This is an appeal by the Industrial Commissioner from a decision of the Unemployment Insurance Appeal Board which held that claimant was disqualified for benefits because he voluntarily left his employment without good cause. The initial determination of the commissioner was that claimant was disqualified because he refused an offer of employment without good cause. There is a distinction in the statute between the two kinds of disqualification (Unemployment Insurance Law, § 593 [Labor Law, art. 18]). An employee who quits his work without good cause must wait 42 days after his registration for benefits, if he has not withdrawn from the labor market, before he is eligible for benefits. On the other hand a claimant who refuses without good cause an offer of employment for which he is reasonably fitted is not entitled to benefits at all.
Claimant worked for 13 years with the Remington Rand Company in various capacities. During the year previous to the filing of his claim he was employed as an assembler in grade 7. On July 23, 1954 he was laid off for an indefinite period.
*90Claimant is a member of the Electrical Workers Union which has a labor agreement with the employer. Under such agreement the employer was required to offer claimant employment in either a similar or lower grade, if and when such a position became available. Under the agreement claimant also retained seniority rights for a period of 12 months following his lay off.
On August 19, 1954 and in accordance with the labor agreement, the employer offered claimant a job as an electrical assembler in grade 4, which paid approximately 12 cents less an hour than the job he previously had. Claimant refused this offer because he believed the pay was too low; that he was being down graded; and also because he thought that if he accepted the offer it would prevent him from returning to his former grade 7 job when it became available.
Appellant argues in effect that because the lay off was for an indefinite period, and claimant subsequently refused an offer of employment in a lower grade, he must be disqualified as a matter of law for a refusal of employment, rather than disqualified, as the board has found, for leaving his employment without good cause. Decisions of the board in other cases, involving this issue and apparently inconsistent, are cited. We need not be concerned with such inconsistencies, but we are concerned with our power to interfere with the administration of the statute in an area of factual dispute. In this case we do not deem it clear as a matter of law that claimant’s employment was severed because he was laid off for an indefinite period. He still retained seniority rights and the employer was obligated to offer him employment in a similar or lower grade if and when the same became available. Thus, the evidence shows something more than a flat discharge. There is an implication of future recall to his former grade or employment in a lower grade. However slight the evidence of this may be from our viewpoint it is not our function to weigh it.
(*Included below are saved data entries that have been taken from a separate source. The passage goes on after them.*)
-- ==== Sys2Proof/Laws/Bins.lean ====
section
/-! SUPPORT. Whose pairs and bins are pending: work at homes makes bins of pairs of the window, and makes no other pair and no other bin. -/
namespace Sys2Proof.Machine

/-- Every pair of the window is of a context and region of `P`, every bin of one of `Q`. -/
def Only (P Q : Fin 64 → Region → Prop) (s : State) : Prop :=
  (∀ p ∈ s.window, P p.ctx p.reg) ∧ ∀ b ∈ s.bins, Q b.ctx b.reg

variable {P Q : Fin 64 → Region → Prop}

theorem Only.of_eq {s t : State} (h : Only P Q s) (hw : t.window = s.window) (hb : t.bins = s.bins) : Only P Q t := by
  simpa only [Only, hw, hb] using h

theorem Only.foldl {α : Type} {f : State → α → State} (hf : ∀ s x, Only P Q s → Only P Q (f s x)) (l : List α) {s : State}
    (h : Only P Q s) : Only P Q (l.foldl f s) := by
  induction l generalizing s with
  | nil => exact h
  | cons x l ih => exact ih (hf s x h)

theorem Only.withBins {s : State} (h : Only P Q s) {bs : List Bin} (hb : ∀ b ∈ bs, Q b.ctx b.reg) : Only P Q { s with bins := bs } :=
  ⟨h.1, hb⟩

theorem Only.iteBins {s : State} (h : Only P Q s) (p : Prop) [Decidable p] {bs : List Bin} (hb : ∀ b ∈ bs, Q b.ctx b.reg) :
    Only P Q (if p then s else { s with bins := bs }) := by
  split
  · exact h
  · exact ⟨h.1, hb⟩

/-! ### What changes neither -/

theorem staleMet_window (s : State) (x : Fin 64) (va : Nat) : (s.staleMet x va).window = s.window := by
  unfold State.staleMet; simp only; repeat' split
  all_goals rfl
theorem staleMet_bins (s : State) (x : Fin 64) (va : Nat) : (s.staleMet x va).bins = s.bins := by
  unfold State.staleMet; simp only; repeat' split
  all_goals rfl

theorem Only.staleMet {s : State} (h : Only P Q s) (x : Fin 64) (va : Nat) : Only P Q (s.staleMet x va) :=
  h.of_eq (staleMet_window ..) (staleMet_bins ..)

theorem Only.staleIf {s : State} (h : Only P Q s) (b : Bool) (x : Fin 64) (va : Nat) : Only P Q (if b then s.staleMet x va else s) := by
  cases b
  · exact h
  · exact h.staleMet x va

theorem Only.staleAt {s : State} (h : Only P Q s) (b : Bool) (x : Fin 64) (l : Leaf) (va : Nat) : Only P Q (s.staleAt b x l va) :=
  h.staleIf _ x va

theorem Only.unitOf {s : State} (h : Only P Q s) (x : Fin 64) (l : Leaf) : Only P Q (s.unitOf x l).2 := by
  unfold State.unitOf; simp only; split <;> exact h

theorem Only.outsideWrites {s : State} (h : Only P Q s) (line : Nat) : Only P Q (s.outsideWrites line) := by
  unfold State.outsideWrites
  split
  · exact h
  · simp only; split <;> exact h

/-! ### The units' work, where touching a line of a side plane keeps as much -/

theorem applyBlockBy_only {plane : State → Nat → State} (hp : ∀ s l, Only P Q s → Only P Q (plane s l)) {s : State} (h : Only P Q s)
    (b : Bin) (bl : Nat) : Only P Q (s.applyBlockBy plane b bl) := by
  unfold State.applyBlockBy
  simp only
  split
  · exact h
  · refine Only.staleAt ?_ _ _ _ _
    exact (Only.foldl hp (blockAt s.pkg b.leaf bl (2 * b.leaf.dataKey s.pkg + bl * b.leaf.block
      * b.leaf.blockTy.halfBytes)).planeLines h).unitOf b.ctx b.leaf

theorem applyBinBy_only {plane : State → Nat → State} (hp : ∀ s l, Only P Q s → Only P Q (plane s l)) {s : State} (h : Only P Q s)
    (b : Bin) : Only P Q (s.applyBinBy plane b) := by
  unfold State.applyBinBy
  split
  · exact Only.foldl (fun s bl h => applyBlockBy_only hp h b bl) _ h
  · split <;> exact h

/-- Bins that satisfy a test are gone, if touching lines makes no new one of their regions. -/
theorem applyBinsBy_only {plane : State → Nat → State} (hp : ∀ s l, Only P Q s → Only P Q (plane s l)) {s : State} (sel : Bin → Bool)
    (hw : ∀ p ∈ s.window, P p.ctx p.reg) (hb : ∀ b ∈ s.bins, sel b = false → Q b.ctx b.reg) : Only P Q (s.applyBinsBy plane sel) := by
  refine Only.foldl (fun s b h => applyBinBy_only hp h b) _ ⟨hw, fun b h => ?_⟩
  simp only [List.mem_filter, Bool.not_eq_true'] at h
  exact hb b h.1 h.2

theorem applyBinsBy_keeps {plane : State → Nat → State} (hp : ∀ s l, Only P Q s → Only P Q (plane s l)) {s : State} (h : Only P Q s)
    (sel : Bin → Bool) : Only P Q (s.applyBinsBy plane sel) := applyBinsBy_only hp sel h.1 (fun b hb _ => h.2 b hb)

theorem makeRoom_only {plane : State → Nat → State} (hp : ∀ s l, Only P Q s → Only P Q (plane s l)) {s : State} (h : Only P Q s)
    (line : Nat) : Only P Q (s.makeRoom plane line) := by
  unfold State.makeRoom
  split
  · exact h
  · split
    · exact h
    · exact applyBinsBy_keeps hp h _

theorem formBin_only {plane : State → Nat → State} (hp : ∀ s l, Only P Q s → Only P Q (plane s l)) {s : State} (h : Only P Q s)
    {p : Pair} (hq : Q p.ctx p.reg) : Only P Q (s.formBin plane p) := by
  unfold State.formBin
  have hc : Only P Q (if p.op = 11 then (s.classLines p.leaf (lineOf p.key)).foldl plane s else s) := by
    split
    · exact Only.foldl hp _ h
    · exact h
  have hm := makeRoom_only hp hc (lineOf p.key)
  simp only
  split
  · exact h
  · refine hm.iteBins _ (fun b hb => ?_)
    rcases List.mem_append.mp hb with hb | hb
    · exact hm.2 b hb
    · rw [List.mem_singleton.mp hb]
      exact hq

theorem mergePair_only {plane : State → Nat → State} (hp : ∀ s l, Only P Q s → Only P Q (plane s l)) {s : State} (h : Only P Q s)
    {p : Pair} (hq : Q p.ctx p.reg) (n : Nat) : Only P Q (s.mergePair plane p n) := by
  unfold State.mergePair
  have hf := formBin_only hp h hq
  refine Only.staleIf (hf.withBins (fun b hb => ?_)) _ _ _
  simp only [List.mem_map] at hb
  obtain ⟨c, hc, rfl⟩ := hb
  have := hf.2 c hc
  split <;> exact this

theorem joinPairs_only {plane : State → Nat → State} (hp : ∀ s l, Only P Q s → Only P Q (plane s l)) {s : State} (h : Only P Q s)
    {p : Pair} (q : Pair) (hq : Q p.ctx p.reg) : Only P Q (s.joinPairs plane p q).2 := by
  unfold State.joinPairs
  exact Only.staleIf (formBin_only hp h hq) _ _ _

theorem joinPairs_owner (plane : State → Nat → State) (s : State) (p q : Pair) :
    (s.joinPairs plane p q).1.ctx = p.ctx ∧ (s.joinPairs plane p q).1.reg = p.reg := ⟨rfl, rfl⟩

theorem mergeAll_only {plane : State → Nat → State} (hp : ∀ s l, Only P Q s → Only P Q (plane s l)) (n : Nat) (ps : List (Pair × Nat))
    {s : State} (h : Only P Q s) (hq : ∀ p ∈ ps, Q p.1.ctx p.1.reg) : Only P Q (s.mergeAll plane n ps) := by
  induction n generalizing s ps with
  | zero => cases ps <;> exact h
  | succ n ih =>
    cases ps with
    | nil => exact h
    | cons q t =>
      unfold State.mergeAll
      simp only
      have hd : Only P Q s.draw.2 := h
      generalize hp' : (q :: t).getD (Config.pick s.draw.1 % (q :: t).length) q = p
      have hpm : p ∈ q :: t := by
        rw [← hp', List.getD_eq_getElem?_getD]
        cases hx : (q :: t)[Config.pick s.draw.1 % (q :: t).length]? with
        | none => exact List.mem_cons_self
        | some v => exact List.mem_of_getElem? hx
      have her : ∀ r ∈ (q :: t).erase p, Q r.1.ctx r.1.reg := fun r hr => hq r (List.mem_of_mem_erase hr)
      split
      · exact ih _ (mergePair_only hp hd (hq p hpm) _) her
      · refine ih _ (joinPairs_only hp hd _ (hq p hpm)) (fun r hr => ?_)
        simp only [List.mem_cons] at hr
        rcases hr with rfl | hr
        · exact hq p hpm
        · exact her r (List.mem_of_mem_erase hr)

/-- Pairs of the window that satisfy a test become bins, if they are of `Q`. -/
theorem mergeWindowBy_only {plane : State → Nat → State} (hp : ∀ s l, Only P Q s → Only P Q (plane s l)) {s : State} (sel : Pair → Bool)
    (hw : ∀ p ∈ s.window, if sel p then Q p.ctx p.reg else P p.ctx p.reg) (hb : ∀ b ∈ s.bins, Q b.ctx b.reg) :
    Only P Q (s.mergeWindowBy plane sel) := by
  refine mergeAll_only hp _ _ ⟨fun p h => ?_, hb⟩ (fun q h => ?_)
  · simp only [List.mem_filter, Bool.not_eq_true'] at h
    simpa only [h.2, Bool.false_eq_true, if_false] using hw p h.1
  · simp only [List.mem_map, List.mem_filter] at h
    obtain ⟨p, ⟨hp, hs⟩, rfl⟩ := h
    simpa only [hs, if_true] using hw p hp

theorem touchFuel_only (hpq : ∀ x r, P x r → Q x r) (n : Nat) {s : State} (h : Only P Q s) (line : Nat) : Only P Q (s.touchFuel n line) := by
  induction n generalizing s line with
  | zero => exact h
  | succ n ih =>
    refine Only.outsideWrites (applyBinsBy_keeps (fun s l h => ih h l) (mergeWindowBy_only (fun s l h => ih h l) _ (fun p hp => ?_) h.2) _) _
    split
    · exact hpq _ _ (h.1 p hp)
    · exact h.1 p hp

theorem touchLine_only (hpq : ∀ x r, P x r → Q x r) {s : State} (h : Only P Q s) (line : Nat) : Only P Q (s.touchLine line) :=
  touchFuel_only hpq _ h line

theorem touch_only (hpq : ∀ x r, P x r → Q x r) {s : State} (h : Only P Q s) (key n : Nat) : Only P Q (s.touch key n) := by
  unfold State.touch
  split
  · exact h
  · exact Only.foldl (fun s i h => touchLine_only hpq h _) _ h

theorem homeWrite_only (hpq : ∀ x r, P x r → Q x r) {s : State} (h : Only P Q s) (key : Nat) (bs : List Byte) :
    Only P Q (s.homeWrite key bs) := (touch_only hpq h key bs.length).of_eq rfl rfl

/-- A region's pairs merged and its bins applied: none of either is left. -/
theorem regionApplied_only (x : Fin 64) (r : Region) (s : State) :
    Only (fun y k => ¬ (y = x ∧ k = r)) (fun y k => ¬ (y = x ∧ k = r))
      ((s.mergeWindow (·.ofRegion x r)).applyBins (·.ofRegion x r)) := by
  have h : Only (fun y k => ¬ (y = x ∧ k = r)) (fun _ _ => True) (s.mergeWindow (·.ofRegion x r)) := by
    refine mergeWindowBy_only (fun s l h => touchLine_only (fun _ _ _ => trivial) h l) _ (fun p _ => ?_) (fun _ _ => trivial)
    split
    · trivial
    · rename_i h
      simpa [Pair.ofRegion] using h
  refine applyBinsBy_only (fun s l h => touchLine_only (fun _ _ h => h) h l) _ h.1 (fun b _ hs => ?_)
  simpa [Bin.ofRegion] using hs

end Sys2Proof.Machine
end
And we know of no rule of law that required the board to find claimant’s severance from employment so complete that he became disqualified under the second subdivision of the statute instead of the first one. An issue of industrial relations such as this cannot be neatly catalogued under a rule of law. While the ruling contended for by the appellant commissioner may have a more simple and logical appeal we think the choice must be that of the board.
The determination should be affirmed, without costs.
Coon-, Halperx, Zeller and Gibson, JJ., concur.
Determination affirmed, without costs.